+++ Supplied material +++

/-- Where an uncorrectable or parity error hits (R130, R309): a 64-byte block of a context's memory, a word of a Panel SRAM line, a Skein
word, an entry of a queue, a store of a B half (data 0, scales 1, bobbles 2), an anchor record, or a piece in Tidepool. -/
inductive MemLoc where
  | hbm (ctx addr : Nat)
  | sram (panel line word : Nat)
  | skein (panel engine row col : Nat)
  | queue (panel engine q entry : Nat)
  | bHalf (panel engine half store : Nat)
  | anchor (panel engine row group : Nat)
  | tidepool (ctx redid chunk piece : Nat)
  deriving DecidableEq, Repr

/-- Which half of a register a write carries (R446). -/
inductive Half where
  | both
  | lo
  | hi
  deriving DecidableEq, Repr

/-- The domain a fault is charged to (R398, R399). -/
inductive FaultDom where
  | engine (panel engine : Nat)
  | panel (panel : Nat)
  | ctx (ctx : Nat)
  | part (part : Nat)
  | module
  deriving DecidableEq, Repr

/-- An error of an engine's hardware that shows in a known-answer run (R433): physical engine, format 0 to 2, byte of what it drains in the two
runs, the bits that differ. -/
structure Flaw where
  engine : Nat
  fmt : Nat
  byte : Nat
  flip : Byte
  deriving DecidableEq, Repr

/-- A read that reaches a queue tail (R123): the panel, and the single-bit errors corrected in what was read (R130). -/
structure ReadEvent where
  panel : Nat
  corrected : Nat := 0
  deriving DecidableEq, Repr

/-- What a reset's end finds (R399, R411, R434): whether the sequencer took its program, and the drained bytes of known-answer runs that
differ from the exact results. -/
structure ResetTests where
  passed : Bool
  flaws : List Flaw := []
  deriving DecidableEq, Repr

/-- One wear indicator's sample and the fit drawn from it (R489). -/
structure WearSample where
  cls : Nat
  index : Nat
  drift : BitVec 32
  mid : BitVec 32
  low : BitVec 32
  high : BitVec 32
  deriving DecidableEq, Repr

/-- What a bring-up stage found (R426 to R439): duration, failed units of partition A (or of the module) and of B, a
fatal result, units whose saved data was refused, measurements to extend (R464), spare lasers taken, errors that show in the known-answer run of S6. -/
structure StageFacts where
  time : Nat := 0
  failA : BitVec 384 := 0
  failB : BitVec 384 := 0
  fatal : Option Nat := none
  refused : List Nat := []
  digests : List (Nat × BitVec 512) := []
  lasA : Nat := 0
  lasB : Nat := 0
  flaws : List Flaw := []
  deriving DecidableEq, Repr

+++
+++ Supplied material +++

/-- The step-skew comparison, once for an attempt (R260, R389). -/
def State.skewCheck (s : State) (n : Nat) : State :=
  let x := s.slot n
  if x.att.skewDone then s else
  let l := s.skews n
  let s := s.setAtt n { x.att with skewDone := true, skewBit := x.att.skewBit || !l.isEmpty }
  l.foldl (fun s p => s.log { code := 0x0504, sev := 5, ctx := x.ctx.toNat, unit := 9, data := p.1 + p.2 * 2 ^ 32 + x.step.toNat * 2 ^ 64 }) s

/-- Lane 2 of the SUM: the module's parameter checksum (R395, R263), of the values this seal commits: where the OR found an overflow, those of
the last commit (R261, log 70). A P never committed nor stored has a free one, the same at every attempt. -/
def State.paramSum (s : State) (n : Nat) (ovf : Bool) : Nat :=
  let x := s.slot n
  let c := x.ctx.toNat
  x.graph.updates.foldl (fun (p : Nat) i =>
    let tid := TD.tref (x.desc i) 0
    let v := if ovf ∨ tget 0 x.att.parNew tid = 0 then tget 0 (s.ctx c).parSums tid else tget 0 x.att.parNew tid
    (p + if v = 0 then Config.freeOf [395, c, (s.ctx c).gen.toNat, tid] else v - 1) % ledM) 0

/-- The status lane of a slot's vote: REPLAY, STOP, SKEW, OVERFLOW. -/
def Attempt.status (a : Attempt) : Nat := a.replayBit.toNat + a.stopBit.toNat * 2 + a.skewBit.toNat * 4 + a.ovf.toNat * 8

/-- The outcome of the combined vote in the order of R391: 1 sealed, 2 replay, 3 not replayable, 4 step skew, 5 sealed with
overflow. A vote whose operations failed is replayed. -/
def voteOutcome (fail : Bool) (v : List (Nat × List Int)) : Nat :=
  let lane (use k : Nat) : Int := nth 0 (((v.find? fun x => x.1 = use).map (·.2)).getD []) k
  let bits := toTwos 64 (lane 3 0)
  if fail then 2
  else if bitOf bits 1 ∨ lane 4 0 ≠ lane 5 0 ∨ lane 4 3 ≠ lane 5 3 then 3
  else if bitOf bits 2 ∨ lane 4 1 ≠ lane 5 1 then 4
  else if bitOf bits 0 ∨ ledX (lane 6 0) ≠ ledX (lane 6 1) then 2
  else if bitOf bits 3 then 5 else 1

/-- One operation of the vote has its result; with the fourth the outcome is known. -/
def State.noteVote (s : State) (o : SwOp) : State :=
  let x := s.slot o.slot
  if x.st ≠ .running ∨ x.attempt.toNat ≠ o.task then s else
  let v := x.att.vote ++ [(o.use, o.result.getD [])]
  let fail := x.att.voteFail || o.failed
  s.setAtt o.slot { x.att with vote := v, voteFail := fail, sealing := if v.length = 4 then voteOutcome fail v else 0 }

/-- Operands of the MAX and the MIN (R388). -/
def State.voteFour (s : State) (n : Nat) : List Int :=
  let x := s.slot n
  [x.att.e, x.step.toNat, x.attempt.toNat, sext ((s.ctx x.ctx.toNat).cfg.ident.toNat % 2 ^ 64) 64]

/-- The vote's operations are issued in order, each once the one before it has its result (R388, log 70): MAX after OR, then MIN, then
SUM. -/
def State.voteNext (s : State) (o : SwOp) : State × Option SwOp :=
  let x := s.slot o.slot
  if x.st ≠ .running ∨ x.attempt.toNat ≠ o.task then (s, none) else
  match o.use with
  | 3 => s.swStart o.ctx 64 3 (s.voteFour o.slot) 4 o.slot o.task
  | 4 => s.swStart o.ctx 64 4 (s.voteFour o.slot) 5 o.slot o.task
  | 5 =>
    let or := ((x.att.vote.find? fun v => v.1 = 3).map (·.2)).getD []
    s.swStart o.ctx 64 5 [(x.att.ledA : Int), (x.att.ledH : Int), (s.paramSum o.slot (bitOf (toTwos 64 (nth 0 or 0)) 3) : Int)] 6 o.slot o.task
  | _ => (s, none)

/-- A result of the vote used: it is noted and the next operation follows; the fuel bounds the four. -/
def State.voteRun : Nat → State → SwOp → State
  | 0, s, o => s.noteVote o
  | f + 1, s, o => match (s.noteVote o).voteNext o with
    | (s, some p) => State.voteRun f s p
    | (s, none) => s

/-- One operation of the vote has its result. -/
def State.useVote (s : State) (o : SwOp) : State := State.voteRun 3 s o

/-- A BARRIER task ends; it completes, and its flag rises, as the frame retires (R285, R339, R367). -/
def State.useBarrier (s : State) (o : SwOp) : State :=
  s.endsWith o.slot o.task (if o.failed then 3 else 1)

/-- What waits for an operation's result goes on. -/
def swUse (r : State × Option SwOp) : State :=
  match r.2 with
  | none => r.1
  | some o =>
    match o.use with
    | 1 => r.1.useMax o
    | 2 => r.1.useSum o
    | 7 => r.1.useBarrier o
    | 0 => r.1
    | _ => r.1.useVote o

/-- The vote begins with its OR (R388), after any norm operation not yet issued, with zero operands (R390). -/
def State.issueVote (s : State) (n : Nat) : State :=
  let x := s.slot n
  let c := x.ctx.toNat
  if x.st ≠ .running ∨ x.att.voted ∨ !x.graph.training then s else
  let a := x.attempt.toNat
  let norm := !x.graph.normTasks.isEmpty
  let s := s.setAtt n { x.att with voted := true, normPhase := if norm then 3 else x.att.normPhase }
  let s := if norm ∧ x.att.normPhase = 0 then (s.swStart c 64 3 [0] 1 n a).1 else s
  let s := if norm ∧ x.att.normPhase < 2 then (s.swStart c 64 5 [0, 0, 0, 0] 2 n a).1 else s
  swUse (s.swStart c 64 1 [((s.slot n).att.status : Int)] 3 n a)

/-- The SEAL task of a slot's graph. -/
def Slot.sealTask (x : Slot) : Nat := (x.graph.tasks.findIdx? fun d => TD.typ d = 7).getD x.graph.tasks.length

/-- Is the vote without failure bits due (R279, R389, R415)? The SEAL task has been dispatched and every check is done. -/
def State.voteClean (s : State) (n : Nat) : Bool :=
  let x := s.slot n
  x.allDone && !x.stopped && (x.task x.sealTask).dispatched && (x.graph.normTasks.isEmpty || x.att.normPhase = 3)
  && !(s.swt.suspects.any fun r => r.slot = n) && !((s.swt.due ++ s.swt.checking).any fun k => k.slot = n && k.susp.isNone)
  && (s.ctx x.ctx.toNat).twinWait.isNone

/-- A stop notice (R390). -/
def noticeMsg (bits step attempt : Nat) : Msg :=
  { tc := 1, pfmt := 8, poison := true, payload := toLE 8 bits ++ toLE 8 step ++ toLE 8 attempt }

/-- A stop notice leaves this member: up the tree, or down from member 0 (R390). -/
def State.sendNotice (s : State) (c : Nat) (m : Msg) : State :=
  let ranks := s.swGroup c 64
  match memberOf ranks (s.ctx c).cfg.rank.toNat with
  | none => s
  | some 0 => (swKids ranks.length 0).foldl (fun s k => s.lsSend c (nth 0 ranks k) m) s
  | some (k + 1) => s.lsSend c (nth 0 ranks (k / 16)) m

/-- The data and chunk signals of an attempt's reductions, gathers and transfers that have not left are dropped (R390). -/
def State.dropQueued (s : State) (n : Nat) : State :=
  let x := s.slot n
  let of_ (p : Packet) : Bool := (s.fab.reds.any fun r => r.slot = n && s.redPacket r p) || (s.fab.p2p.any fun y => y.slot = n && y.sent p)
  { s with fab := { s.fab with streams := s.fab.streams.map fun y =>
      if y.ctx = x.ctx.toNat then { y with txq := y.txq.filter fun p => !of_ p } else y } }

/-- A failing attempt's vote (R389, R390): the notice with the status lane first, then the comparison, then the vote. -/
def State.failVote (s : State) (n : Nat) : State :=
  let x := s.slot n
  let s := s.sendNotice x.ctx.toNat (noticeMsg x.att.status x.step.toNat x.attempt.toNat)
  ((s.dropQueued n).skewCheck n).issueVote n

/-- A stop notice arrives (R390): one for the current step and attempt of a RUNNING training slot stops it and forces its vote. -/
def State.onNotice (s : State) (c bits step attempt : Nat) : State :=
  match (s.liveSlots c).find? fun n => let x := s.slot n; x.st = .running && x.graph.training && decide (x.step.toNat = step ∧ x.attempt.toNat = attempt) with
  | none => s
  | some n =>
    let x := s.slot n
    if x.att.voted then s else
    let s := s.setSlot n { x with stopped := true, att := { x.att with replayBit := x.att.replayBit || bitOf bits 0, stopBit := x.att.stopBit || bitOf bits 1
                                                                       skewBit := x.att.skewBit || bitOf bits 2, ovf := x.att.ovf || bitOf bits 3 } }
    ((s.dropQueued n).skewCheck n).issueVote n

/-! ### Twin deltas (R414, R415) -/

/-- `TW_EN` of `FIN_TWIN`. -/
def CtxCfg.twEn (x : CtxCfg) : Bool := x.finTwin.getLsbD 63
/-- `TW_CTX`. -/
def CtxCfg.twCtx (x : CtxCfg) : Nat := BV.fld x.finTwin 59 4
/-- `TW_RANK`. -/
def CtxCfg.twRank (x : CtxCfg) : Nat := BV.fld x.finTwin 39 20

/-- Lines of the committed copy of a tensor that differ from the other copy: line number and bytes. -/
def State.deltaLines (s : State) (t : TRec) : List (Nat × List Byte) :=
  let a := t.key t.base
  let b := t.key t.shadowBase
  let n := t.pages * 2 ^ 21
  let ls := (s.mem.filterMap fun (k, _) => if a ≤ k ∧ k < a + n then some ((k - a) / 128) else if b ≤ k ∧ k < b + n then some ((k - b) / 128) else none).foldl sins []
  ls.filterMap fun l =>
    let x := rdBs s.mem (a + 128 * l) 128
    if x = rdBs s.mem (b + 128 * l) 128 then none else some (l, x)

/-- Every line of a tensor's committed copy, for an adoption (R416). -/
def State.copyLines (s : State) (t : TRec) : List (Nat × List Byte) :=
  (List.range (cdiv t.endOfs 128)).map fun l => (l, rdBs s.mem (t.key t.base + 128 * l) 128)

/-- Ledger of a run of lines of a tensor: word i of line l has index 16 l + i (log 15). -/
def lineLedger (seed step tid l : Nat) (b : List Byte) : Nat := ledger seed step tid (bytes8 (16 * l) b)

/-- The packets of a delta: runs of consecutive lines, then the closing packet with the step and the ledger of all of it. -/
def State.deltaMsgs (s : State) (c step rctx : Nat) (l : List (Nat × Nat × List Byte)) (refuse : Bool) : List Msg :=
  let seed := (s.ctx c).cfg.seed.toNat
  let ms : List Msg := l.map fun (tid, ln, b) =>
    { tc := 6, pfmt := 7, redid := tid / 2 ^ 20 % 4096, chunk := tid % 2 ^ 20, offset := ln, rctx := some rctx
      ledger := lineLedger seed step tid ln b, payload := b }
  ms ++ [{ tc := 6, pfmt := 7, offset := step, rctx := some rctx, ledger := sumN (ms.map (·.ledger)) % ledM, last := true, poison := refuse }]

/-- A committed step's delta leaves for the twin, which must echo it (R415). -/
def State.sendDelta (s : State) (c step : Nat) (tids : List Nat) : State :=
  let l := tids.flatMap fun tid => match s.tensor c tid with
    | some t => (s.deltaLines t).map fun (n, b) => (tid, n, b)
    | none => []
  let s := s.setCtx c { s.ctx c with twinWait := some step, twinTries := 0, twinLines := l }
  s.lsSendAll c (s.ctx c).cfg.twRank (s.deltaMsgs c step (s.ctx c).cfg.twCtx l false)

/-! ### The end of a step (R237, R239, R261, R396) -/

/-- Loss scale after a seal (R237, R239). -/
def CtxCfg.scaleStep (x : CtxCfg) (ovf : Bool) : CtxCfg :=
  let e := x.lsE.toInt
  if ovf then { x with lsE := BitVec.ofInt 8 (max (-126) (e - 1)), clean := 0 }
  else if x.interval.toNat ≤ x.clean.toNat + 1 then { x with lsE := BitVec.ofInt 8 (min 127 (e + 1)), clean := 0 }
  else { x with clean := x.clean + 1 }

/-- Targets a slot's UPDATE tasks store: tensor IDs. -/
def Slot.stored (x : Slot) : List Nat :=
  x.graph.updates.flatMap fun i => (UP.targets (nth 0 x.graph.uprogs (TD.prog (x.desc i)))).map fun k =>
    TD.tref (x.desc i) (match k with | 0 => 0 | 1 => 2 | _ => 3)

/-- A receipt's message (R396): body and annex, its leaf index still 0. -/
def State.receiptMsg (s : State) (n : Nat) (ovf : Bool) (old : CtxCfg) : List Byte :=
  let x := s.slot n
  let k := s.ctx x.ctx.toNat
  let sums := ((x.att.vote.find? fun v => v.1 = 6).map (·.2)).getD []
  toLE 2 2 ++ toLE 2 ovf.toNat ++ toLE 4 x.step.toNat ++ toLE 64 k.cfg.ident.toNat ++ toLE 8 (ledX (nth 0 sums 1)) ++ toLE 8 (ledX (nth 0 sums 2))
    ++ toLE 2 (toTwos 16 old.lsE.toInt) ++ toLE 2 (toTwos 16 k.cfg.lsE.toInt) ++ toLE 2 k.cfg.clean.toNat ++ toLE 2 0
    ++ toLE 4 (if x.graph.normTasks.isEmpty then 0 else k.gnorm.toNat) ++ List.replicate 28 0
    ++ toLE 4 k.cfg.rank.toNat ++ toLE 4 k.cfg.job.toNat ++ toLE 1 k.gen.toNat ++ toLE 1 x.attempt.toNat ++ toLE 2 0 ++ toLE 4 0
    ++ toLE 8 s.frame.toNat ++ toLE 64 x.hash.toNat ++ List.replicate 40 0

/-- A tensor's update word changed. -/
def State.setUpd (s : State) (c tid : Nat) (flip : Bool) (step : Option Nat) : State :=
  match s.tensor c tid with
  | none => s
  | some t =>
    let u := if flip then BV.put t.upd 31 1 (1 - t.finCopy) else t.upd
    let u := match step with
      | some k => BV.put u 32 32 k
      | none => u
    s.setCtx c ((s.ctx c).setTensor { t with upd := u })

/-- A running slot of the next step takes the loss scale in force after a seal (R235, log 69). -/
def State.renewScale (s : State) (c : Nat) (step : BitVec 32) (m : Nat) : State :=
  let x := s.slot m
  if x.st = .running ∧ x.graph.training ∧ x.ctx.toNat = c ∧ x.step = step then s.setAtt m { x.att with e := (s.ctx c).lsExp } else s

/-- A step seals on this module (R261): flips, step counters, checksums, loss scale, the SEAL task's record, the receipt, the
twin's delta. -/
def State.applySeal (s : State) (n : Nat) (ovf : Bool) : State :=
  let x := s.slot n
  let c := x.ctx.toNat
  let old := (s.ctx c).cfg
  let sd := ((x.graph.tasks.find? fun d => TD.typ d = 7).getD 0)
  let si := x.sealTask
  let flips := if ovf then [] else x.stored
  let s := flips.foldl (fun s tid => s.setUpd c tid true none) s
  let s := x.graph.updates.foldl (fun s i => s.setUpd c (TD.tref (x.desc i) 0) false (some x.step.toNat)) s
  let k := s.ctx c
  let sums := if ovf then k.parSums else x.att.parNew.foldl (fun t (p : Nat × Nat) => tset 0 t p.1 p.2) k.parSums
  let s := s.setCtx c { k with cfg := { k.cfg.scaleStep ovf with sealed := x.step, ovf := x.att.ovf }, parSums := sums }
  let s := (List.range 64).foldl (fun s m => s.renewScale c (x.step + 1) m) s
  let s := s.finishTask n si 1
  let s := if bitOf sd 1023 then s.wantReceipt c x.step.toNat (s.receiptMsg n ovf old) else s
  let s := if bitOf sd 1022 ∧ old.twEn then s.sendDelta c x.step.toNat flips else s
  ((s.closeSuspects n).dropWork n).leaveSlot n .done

+++

§ Work required:
Search the data for "deltaMsgs". Copy each line that has it.

§ Result:
def State.deltaMsgs (s : State) (c step rctx : Nat) (l : List (Nat × Nat × List Byte)) (refuse : Bool) : List Msg :=
  s.lsSendAll c (s.ctx c).cfg.twRank (s.deltaMsgs c step (s.ctx c).cfg.twCtx l false)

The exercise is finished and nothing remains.